De slag bij Jena, smadelijk einde van den overmoed der pruissische soldaten, de nog smaadvoller voorwaarden van den vrede van Tilsit, de hoon van het Congres te Erfurt, - dat alles had op den jongeling een diepen en smartelijken indruk gemaakt. Bijna geheel Duitschland, met uitzondering van Oostenrijk, had zich aan den Korzikaan onderworpen of had zich tot een verbond met Frankrijk vernederd. Toen beproefde Oostenrijk, in 1809, Duitschland te bevrijden, en voerde zijne legers tegen den franschen overheerscher aan. Maar zijne hoop op een algemeenen en vereenigden opstand van Duitschland, Polen en Italië werd niet vervuld, en het krijgsgeluk was hun in Beijeren tegen. Aartshertog Karel moest met zijn leger naar Bohemen terugtrekken; Weenen werd bedreigd en moest den 13 Mei kapituleeren.

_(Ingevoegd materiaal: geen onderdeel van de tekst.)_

-- ==== Sys2Proof/Laws/KeptDroverMem.lean ====
section
/-! SUPPORT. The queue and the memories' canonical form through the operations of Machine/DroverMem.lean. -/

namespace Sys2Proof.Machine

theorem kVld_kept {q : List Instr} {w : Nat} {x : Kx} (h0 : Kept q x.s) :
    Kept q (kVld w x).s := by
  unfold kVld
  repeat' first
    | (with_reducible first | assumption | apply Kx.fail_kept | apply Kx.readLocal_kept | apply Kx.mapV_kept)
    | simp only [↓Kept.upd_iff]
    | split

theorem execVld_kept {q : List Instr} {e : Nat} {s : State} (h0 : Kept q s) :
    KeptR q (execVld e s) := by
  unfold execVld
  with_reducible repeat' first | intro _ | assumption | apply execKernelOp_kept | apply kVld_kept

theorem kVst_kept {q : List Instr} {w : Nat} {x : Kx} (h0 : Kept q x.s) :
    Kept q (kVst w x).s := by
  unfold kVst
  repeat' first
    | (with_reducible first | assumption | apply Kx.fail_kept | apply Kx.writeLocal_kept)
    | simp only [↓Kept.upd_iff]
    | split

theorem execVst_kept {q : List Instr} {e : Nat} {s : State} (h0 : Kept q s) :
    KeptR q (execVst e s) := by
  unfold execVst
  with_reducible repeat' first | intro _ | assumption | apply execKernelOp_kept | apply kVst_kept

theorem kVldt_kept {q : List Instr} {w : Nat} {x : Kx} (h0 : Kept q x.s) :
    Kept q (kVldt w x).s := by
  unfold kVldt
  repeat' first
    | (with_reducible first | assumption | apply Kx.fail_kept | apply Kx.tileRow_kept | apply Kx.mapV_kept)
    | simp only [↓Kept.upd_iff]
    | split

theorem execVldt_kept {q : List Instr} {e : Nat} {s : State} (h0 : Kept q s) :
    KeptR q (execVldt e s) := by
  unfold execVldt
  with_reducible repeat' first | intro _ | assumption | apply execKernelOp_kept | apply kVldt_kept

theorem kVstt_kept {q : List Instr} {w : Nat} {x : Kx} (h0 : Kept q x.s) :
    Kept q (kVstt w x).s := by
  unfold kVstt
  repeat' first
    | (with_reducible first | assumption | apply Kx.fail_kept | apply Kx.setTileRow_kept)
    | simp only [↓Kept.upd_iff]
    | split

theorem execVstt_kept {q : List Instr} {e : Nat} {s : State} (h0 : Kept q s) :
    KeptR q (execVstt e s) := by
  unfold execVstt
  with_reducible repeat' first | intro _ | assumption | apply execKernelOp_kept | apply kVstt_kept

theorem topRow_kept {q : List Instr} {w : Nat} {va : List Nat} {act : List Nat} {lim : Int} {x : Kx} {r : Nat} (h0 : Kept q x.s) :
    Kept q (topRow w va act lim x r).s := by
  unfold topRow
  with_reducible repeat' first | assumption | apply Kx.tileRow_kept | apply Kx.setTileRow_kept

theorem kTop_kept {q : List Instr} {w : Nat} {x : Kx} (h0 : Kept q x.s) :
    Kept q (kTop w x).s := by
  unfold kTop
  repeat' first
    | (with_reducible first
        | intro _ | assumption | apply Kx.fail_kept | apply topRow_kept | refine Kept.foldlBy (fun p : Kx => p.s) ?_ ?_)
    | simp only [↓Kept.upd_iff]
    | split

theorem execTop_kept {q : List Instr} {e : Nat} {s : State} (h0 : Kept q s) :
    KeptR q (execTop e s) := by
  unfold execTop
  with_reducible repeat' first | intro _ | assumption | apply execKernelOp_kept | apply kTop_kept

theorem kTred_kept {q : List Instr} {w : Nat} {x : Kx} (h0 : Kept q x.s) :
    Kept q (kTred w x).s := by
  unfold kTred
  repeat' first
    | (with_reducible first
        | intro _ | assumption | apply Kx.fail_kept | apply Kx.tileRow_kept | apply Kx.raise_kept | apply Kx.mapV_kept
        | refine Kept.foldlBy (fun p : Kx => p.s) ?_ ?_ | refine Kept.foldlBy (fun p : _ × Kx => p.2.s) ?_ ?_)
    | simp only [↓Kept.upd_iff]
    | split

theorem execTred_kept {q : List Instr} {e : Nat} {s : State} (h0 : Kept q s) :
    KeptR q (execTred e s) := by
  unfold execTred
  with_reducible repeat' first | intro _ | assumption | apply execKernelOp_kept | apply kTred_kept

theorem kXcopy_kept {q : List Instr} {w : Nat} {x : Kx} (h0 : Kept q x.s) :
    Kept q (kXcopy w x).s := by
  unfold kXcopy
  repeat' first
    | (with_reducible first | assumption | apply Kx.fail_kept | apply State.updDrv_kept | apply State.refuse_kept)
    | simp only [↓Kept.upd_iff]
    | split

theorem execXcopy_kept {q : List Instr} {e : Nat} {s : State} (h0 : Kept q s) :
    KeptR q (execXcopy e s) := by
  unfold execXcopy
  with_reducible repeat' first | intro _ | assumption | apply execKernelOp_kept | apply kXcopy_kept

theorem kXwait_kept {q : List Instr} {w : Nat} {x : Kx} (h0 : Kept q x.s) :
    Kept q (kXwait w x).s := by
  unfold kXwait
  repeat' first
    | (with_reducible first | assumption)
    | split

theorem execXwait_kept {q : List Instr} {e : Nat} {s : State} (h0 : Kept q s) :
    KeptR q (execXwait e s) := by
  unfold execXwait
  with_reducible repeat' first | intro _ | assumption | apply execKernelOp_kept | apply kXwait_kept

theorem State.copyDone_kept {q : List Instr} {s : State} {e : Nat} {i : Nat} (h0 : Kept q s) :
    Kept q (State.copyDone s e i) := by
  unfold State.copyDone
  repeat' first
    | (with_reducible first
        | intro _ | assumption | apply State.moveLine_kept | apply State.updDrv_kept | apply Kept.ite | apply Kept.foldl)
    | simp only [↓Kept.upd_iff]
    | split

theorem execCopyEngineDone_kept {q : List Instr} {e : Nat} {i : Nat} {s : State} (h0 : Kept q s) :
    KeptR q (execCopyEngineDone e i s) := by
  unfold execCopyEngineDone
  with_reducible repeat' first | assumption | apply onUnit_kept | apply State.copyDone_kept

theorem Kx.setSlot_kept {q : List Instr} {x : Kx} {k : Nat} {w : Option WSlot} (h0 : Kept q x.s) :
    Kept q (Kx.setSlot x k w).s := by
  unfold Kx.setSlot
  with_reducible repeat' first | assumption | apply State.updDrv_kept

theorem Kx.wrote_kept {q : List Instr} {x : Kx} {k : Nat} {qq : WSlot × WOut} (h0 : Kept q x.s) (h1 : Kept q qq.2.s) :
    Kept q (Kx.wrote x k qq).s := by
  unfold Kx.wrote
  repeat' first
    | (with_reducible first
        | assumption | apply Kx.raise_kept | apply Kx.fail_kept | apply Kx.setSlot_kept | refine Kept.updCells ?_ h0.cells h0.hostCells
        | apply Kept.ite)
    | simp only [↓Kept.upd_iff]
    | split

theorem Kx.closeSlot_kept {q : List Instr} {x : Kx} {k : Nat} (h0 : Kept q x.s) :
    Kept q (Kx.closeSlot x k).s := by
  unfold Kx.closeSlot
  repeat' first
    | (with_reducible first | assumption | apply Kx.wrote_kept | apply WSlot.endRow_kept | apply Kx.push_kept | apply Kx.setSlot_kept)
    | simp only [↓Kept.upd_iff]
    | split

theorem Kx.readBytes_kept {q : List Instr} {x : Kx} {a : Nat} {n : Nat} (h0 : Kept q x.s) :
    Kept q (Kx.readBytes x a n).2.s := by
  unfold Kx.readBytes
  repeat' first
    | (with_reducible first | intro _ | assumption | apply State.touchLine_kept | apply State.consume_kept | apply Kept.foldl)
    | simp only [↓Kept.upd_iff]
    | split

theorem kWrOpen_kept {q : List Instr} {w : Nat} {x : Kx} (h0 : Kept q x.s) :
    Kept q (kWrOpen w x).s := by
  unfold kWrOpen
  repeat' first
    | (with_reducible first
        | assumption | apply Kx.closeSlot_kept | apply Kx.fail_kept | apply Kx.readBytes_kept | apply Kx.setSlot_kept)
    | simp only [↓Kept.upd_iff]
    | split

theorem execWrOpen_kept {q : List Instr} {e : Nat} {s : State} (h0 : Kept q s) :
    KeptR q (execWrOpen e s) := by
  unfold execWrOpen
  with_reducible repeat' first | intro _ | assumption | apply execKernelFn_kept | apply kWrOpen_kept

theorem kWrRow_kept {q : List Instr} {w : Nat} {x : Kx} (h0 : Kept q x.s) :
    Kept q (kWrRow w x).s := by
  unfold kWrRow
  repeat' first
    | (with_reducible first
        | assumption | apply Kx.fail_kept | apply WSlot.endRow_kept | apply Kx.wrote_kept | apply WSlot.putValues_kept)
    | simp only [↓Kept.upd_iff]
    | split

theorem execWrRow_kept {q : List Instr} {e : Nat} {s : State} (h0 : Kept q s) :
    KeptR q (execWrRow e s) := by
  unfold execWrRow
  with_reducible repeat' first | intro _ | assumption | apply execKernelFn_kept | apply kWrRow_kept

theorem kWrClose_kept {q : List Instr} {w : Nat} {x : Kx} (h0 : Kept q x.s) :
    Kept q (kWrClose w x).s := by
  unfold kWrClose
  with_reducible repeat' first | assumption | apply Kx.closeSlot_kept

theorem execWrClose_kept {q : List Instr} {e : Nat} {s : State} (h0 : Kept q s) :
    KeptR q (execWrClose e s) := by
  unfold execWrClose
  with_reducible repeat' first | intro _ | assumption | apply execKernelFn_kept | apply kWrClose_kept

theorem kWrCount_kept {q : List Instr} {sel : WSlot → Nat} {w : Nat} {x : Kx} (h0 : Kept q x.s) :
    Kept q (kWrCount sel w x).s := by
  unfold kWrCount
  repeat' first
    | (with_reducible first | assumption | apply Kx.setS_kept | apply State.takeFree_kept)
    | simp only [↓Kept.upd_iff]
    | split

theorem execWrSatcnt_kept {q : List Instr} {e : Nat} {s : State} (h0 : Kept q s) :
    KeptR q (execWrSatcnt e s) := by
  unfold execWrSatcnt
  with_reducible repeat' first | intro _ | assumption | apply execKernelFn_kept | apply kWrCount_kept

theorem execWrUnfcnt_kept {q : List Instr} {e : Nat} {s : State} (h0 : Kept q s) :
    KeptR q (execWrUnfcnt e s) := by
  unfold execWrUnfcnt
  with_reducible repeat' first | intro _ | assumption | apply execKernelFn_kept | apply kWrCount_kept

theorem voutlSlot_kept {q : List Instr} {sa : Nat} {sb : Nat} {p : List Nat × Kx} {ge : Nat} (h0 : Kept q p.2.s) :
    Kept q (voutlSlot sa sb p ge).2.s := by
  unfold voutlSlot
  repeat' first
    | (with_reducible first
        | intro _ | assumption | apply Kx.fail_kept | apply Kx.readBytes_kept | apply Kx.raise_kept
        | refine Kept.foldlBy (fun p : Kx => p.s) ?_ ?_)
    | simp only [↓Kept.upd_iff]
    | split

theorem kVoutl_kept {q : List Instr} {w : Nat} {x : Kx} (h0 : Kept q x.s) :
    Kept q (kVoutl w x).s := by
  unfold kVoutl
  repeat' first
    | (with_reducible first
        | intro _ | assumption | apply voutlSlot_kept | refine Kept.foldlBy (fun p : Kx => p.s) ?_ ?_
        | refine Kept.foldlBy (fun p : _ × Kx => p.2.s) ?_ ?_)
    | simp only [↓Kept.upd_iff]

theorem execVoutl_kept {q : List Instr} {e : Nat} {s : State} (h0 : Kept q s) :
    KeptR q (execVoutl e s) := by
  unfold execVoutl
  with_reducible repeat' first | intro _ | assumption | apply execKernelOp_kept | apply kVoutl_kept

theorem kSld_kept {q : List Instr} {w : Nat} {x : Kx} (h0 : Kept q x.s) :
    Kept q (kSld w x).s := by
  unfold kSld
  repeat' first
    | (with_reducible first | assumption | apply Kx.fail_kept | apply Kx.readBytes_kept | apply Kx.setS_kept)
    | simp only [↓Kept.upd_iff]
    | split

theorem execSld_kept {q : List Instr} {e : Nat} {s : State} (h0 : Kept q s) :
    KeptR q (execSld e s) := by
  unfold execSld
  with_reducible repeat' first | intro _ | assumption | apply execKernelOp_kept | apply kSld_kept

theorem kSst_kept {q : List Instr} {w : Nat} {x : Kx} (h0 : Kept q x.s) :
    Kept q (kSst w x).s := by
  unfold kSst
  repeat' first
    | (with_reducible first | assumption | apply Kx.fail_kept | apply Kx.writeLocal_kept)
    | simp only [↓Kept.upd_iff]
    | split

theorem execSst_kept {q : List Instr} {e : Nat} {s : State} (h0 : Kept q s) :
    KeptR q (execSst e s) := by
  unfold execSst
  with_reducible repeat' first | intro _ | assumption | apply execKernelOp_kept | apply kSst_kept

theorem kTqHdr_kept {q : List Instr} {w : Nat} {x : Kx} (h0 : Kept q x.s) :
    Kept q (kTqHdr w x).s := by
  unfold kTqHdr
  repeat' first
    | (with_reducible first | assumption | apply Kx.setS_kept | apply State.takeFree_kept)
    | simp only [↓Kept.upd_iff]
    | split

theorem execTqHdr_kept {q : List Instr} {e : Nat} {s : State} (h0 : Kept q s) :
    KeptR q (execTqHdr e s) := by
  unfold execTqHdr
  with_reducible repeat' first | intro _ | assumption | apply execKernelFn_kept | apply kTqHdr_kept

theorem kTqHbind_kept {q : List Instr} {w : Nat} {x : Kx} (h0 : Kept q x.s) :
    Kept q (kTqHbind w x).s := by
  unfold kTqHbind
  repeat' first
    | (with_reducible first | assumption | apply State.updDrv_kept)
    | simp only [↓Kept.upd_iff]
    | split

theorem execTqHbind_kept {q : List Instr} {e : Nat} {s : State} (h0 : Kept q s) :
    KeptR q (execTqHbind e s) := by
  unfold execTqHbind
  with_reducible repeat' first | intro _ | assumption | apply execKernelFn_kept | apply kTqHbind_kept

theorem kTqHdone_kept {q : List Instr} {a0 : Nat} {x : Kx} (h0 : Kept q x.s) :
    Kept q (kTqHdone a0 x).s := by
  unfold kTqHdone
  repeat' first
    | (with_reducible first | assumption | apply State.updDrv_kept)
    | simp only [↓Kept.upd_iff]
    | split

theorem execTqHdone_kept {q : List Instr} {e : Nat} {s : State} (h0 : Kept q s) :
    KeptR q (execTqHdone e s) := by
  unfold execTqHdone
  with_reducible repeat' first | intro _ | assumption | apply execKernelFn_kept | apply kTqHdone_kept

theorem kTqHtake_kept {q : List Instr} {w : Nat} {x : Kx} (h0 : Kept q x.s) :
    Kept q (kTqHtake w x).s := by
  unfold kTqHtake
  repeat' first
    | (with_reducible first | assumption)
    | simp only [↓Kept.upd_iff]
    | split

theorem execTqHtake_kept {q : List Instr} {e : Nat} {s : State} (h0 : Kept q s) :
    KeptR q (execTqHtake e s) := by
  unfold execTqHtake
  with_reducible repeat' first | intro _ | assumption | apply execKernelFn_kept | apply kTqHtake_kept

theorem kTqHrel_kept {q : List Instr} {a0 : Nat} {x : Kx} (h0 : Kept q x.s) :
    Kept q (kTqHrel a0 x).s := by
  unfold kTqHrel
  repeat' first
    | (with_reducible first | assumption | apply State.updDrv_kept)
    | simp only [↓Kept.upd_iff]
    | split

theorem execTqHrel_kept {q : List Instr} {e : Nat} {s : State} (h0 : Kept q s) :
    KeptR q (execTqHrel e s) := by
  unfold execTqHrel
  with_reducible repeat' first | intro _ | assumption | apply execKernelFn_kept | apply kTqHrel_kept

theorem kSpush_kept {q : List Instr} {w : Nat} {x : Kx} (h0 : Kept q x.s) :
    Kept q (kSpush w x).s := by
  unfold kSpush
  repeat' first
    | (with_reducible first | assumption | apply Kx.push_kept)
    | split

theorem execSpush_kept {q : List Instr} {e : Nat} {s : State} (h0 : Kept q s) :
    KeptR q (execSpush e s) := by
  unfold execSpush
  with_reducible repeat' first | intro _ | assumption | apply execKernelOp_kept | apply kSpush_kept

end Sys2Proof.Machine
end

Napoleon scheen onwederstaanbaar. Maar eindelijk rukte hem Oostenrijk in den slag bij Aspern en Esslingen de kroon der onoverwinnelijkheid van het hoofd. Duitschland voelde de hoop herleven. Ook in Rückert's hart vond zij plaats. Vol strijdlust verliet hij het ouderlijk huis om zich in het oostenrijksche leger te laten inlijven. Maar naauwelijks te Dresden aangekomen, ontfing hij het berigt van den wapenstilstand en van den te Weenen gesloten vrede. Hij keerde dus naar huis terug. - Toen later de vrijheidsoorlog uitbrak, verhinderde hem zijne door de studie magtig aangegrepen gezondheid, aan den strijd deel te nemen. In plaats van zich zelven zond hij toen zijne sonnetten en liederen ten strijde voor het vaderland.
| |
| |
In 1811 zette hij zich als privaat docent in Jena neder, maar volgde spoedig daarop een roeping naar Hanau als leeraar aan het gymnasium aldaar. Maar zijn vrije, dichterlijke geest hield het niet lang uit in het enge dwangbuis en de vunzige lucht der school. Hij verliet Hanau weder, ging naar Würzburg en zette aldaar zijne studiën voort. Hier leefde hij met J.T. Wagner en met den vrijheer Truchses op Bettenburg, wier omgang niet zonder invloed op hem bleef. Hier zag hij ook het jaar 1813 aanbreken, en zond hij zijne Geharnaste Sonnetten en zijne Duitsche Liederen onder het volk uit. Nadat Duitschland in 1815 den vrede en de vrijheid herwonnen had, verplaatste Rückert zich naar Stuttgard om de redactie van het ‘Morgenblatt’ op zich te nemen. Vriendschappelijk ging hij daar om met Uhland en Dannecker, welke laatste elken donderdagavond al wat de stad aan mannen van geest, talent en kunst bezat, ten zijne huize plag te vereenigen. Hier dichtte hij zijne satire op den vernederden overheerscher van Frankrijk, in eene komedie in twee bedrijven: ‘Napoleon’, als ook zijn ‘Kranz der Zeit.’ Beide dichtwerken verschenen te laat. Het duitsche volk was teruggekeerd tot de rust en den vrede van het huisselijk leven. Zij maakten daarom bij lange na dien opgang niet als de Geharnaste Sonnetten en de Duitsche Liederen, hoezeer ook de Kranz der Zeit dit om zijn schoonen kunstvorm verdiende.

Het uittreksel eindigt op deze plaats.